Objective: The objective of this study was to unravel the genetic traits of Guanling cattle, pinpoint genes advantageous for muscle growth, and lay a foundation for the preservation of genetic diversity and further analysis of regulation mechanism of important economic traits in local cattle breed. Methods: In this study, we sequenced the whole genome of 3 Guanling cattle in Guizhou province using the Illumina HiSeq cBo sequencing platform. And, high- multiplex polymerase chain reaction technology was employed to detect high-quality single nucleotide polymorphism (SNP) sites of other 55 Guanling cattle.
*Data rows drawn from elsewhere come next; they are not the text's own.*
/-- A command of a world runs on its units (R442-R452), which it holds for exactly its engine time (R444), free where R462 gives
none; UNAVAILABLE ends at once. Flaw 1 is an internal error of its unit, which a command without one cannot have, and flaw 2 a
key-store head of its key that fails its integrity check (R464). -/
def kRun (s : State) (c : KCmd) (flaw : Nat) : State :=
  let r := c.key.bind s.keyOf
  let x := c.aux.bind s.keyOf
  let stale := (c.key.isSome && r.isNone) || (c.aux.isSome && x.isNone)
  let kinds := unitKinds c (r.map KeyRun.typ)
  let t := s.unitsAt c.world kinds
  let units := kinds.map (s.unitFor c.world t)
  if units.any Option.isNone then
    { s with kdone := insDone ⟨c, KAns.bad ksUNAVAILABLE, 10 * s.now, []⟩ s.kdone }
  else
    let s := s.advanceTo ((t + 9) / 10)
    let (len, s) := match engineTime c (r.map KeyRun.typ) (x.map KeyRun.typ) with
      | some len => (len, s)
      | none => s.draw
    let faulty := match flaw, units.head?.join with
      | 1, some u => some (((s.report (96 + u)).raise 6 u 0x28 0 0).satRf (.keyUstat u) keyUstat_FAULTS 1)
      | 2, some u => if c.key.isSome then some ((s.report 141).satRf (.keyUstat u) keyUstat_FAULTS 1) else none
      | _, _ => none
    let (a, s) :=
      if let some s' := faulty then (KAns.bad ksENGINE_FAULT, s')
      else if stale then (KAns.bad ksSTALE, s)
      else kWork s c r x (kInput s c)
    let s := units.foldl (fun s u => match u with
      | some u => { s.addRf (.keyUstat u) keyUstat_CMDS 1 with kbusy := tset s.kbusy u (t + len) }
      | none => s) s
    { s with kdone := insDone ⟨c, a, t + len, units.filterMap id⟩ s.kdone }

/-- KCMD_STATUS (R224): the next command of the engine ends at its time (R444) and writes its output; its status ends the wait, or is held
for a context that an interrupt has taken out of it, with those of other commands that it was taken out of. -/
def execKcmdStatus (s : State) : Host.Outcome State Fault Refusal :=
  match s.kdone with
  | [] => .next s
  | d :: rest =>
    let c := d.cmd
    let s := kOutput { s.advanceTo ((d.ready + 9) / 10) with kdone := rest } c d.ans
    let v := kStatus c d.ans
    let x := s.ctx c.core c.ctx
    let held := s.setCtx c.core c.ctx { x with kstatus := tset x.kstatus c.num v }
    if c.fate ≠ .live then .next s
    else
      match x.wait with
      | .kcmd m gd =>
        if m = c.num then
          let E := s.waitEnv c.core c.ctx
          .next ((kcmdEnd s E gd v).complete E)
        else .next held
      | _ => .next held

/-- The engine runs the command at the head of a world's queue when it has the given code (R443). -/
def kStep (code : Nat) (w : Bool) (flaw : Nat) (s : State) : Host.Outcome State Fault Refusal :=
  if 3 ≤ flaw then .refused .illFormed
  else if !s.keyOn then .next s
  else
    match s.kqueue w with
    | [] => .next s
    | c :: rest =>
      if c.code = code then
        .next (kRun { s with kq := tset s.kq (b2n w) rest } c flaw)
      else .next s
Results: Our study identified 166,411 non-synonymous SNPs (nsSNPs) and 42,423 insertions and deletions (indels). Through SNP annotation, gene function enrichment analysis, and comparing with Simmental, Angus, and Limousin cattle, we identified six genes (LEPR, AKAP9, SIX4, SPIDR, PRG4, FASN) which are potentially influential on meat quality traits, playing crucial roles in muscle growth, fat metabolism, and bodily support. We also examined polymorphisms at seven SNP sites in Guanling cattle and found that all seven were in Hardy-Weinberg equilibrium. Conclusion: These findings suggested that these gene sites are stable and widespread in the Guanling cattle population. Our research lays the groundwork for future genetic enhancement and variety identification of Guanling cattle.

Keywords

Acknowledgement

This work were supported by Guizhou Department of Science and Technology (Major Project [2020] 3009, Key Project [2022] 027, General project [2021] No.144 and [2020] No. 1Y075, Basic research effort [2022] No.226) and Guizhou academy of agricultural sciences ("JBGS"[2024]No. 02).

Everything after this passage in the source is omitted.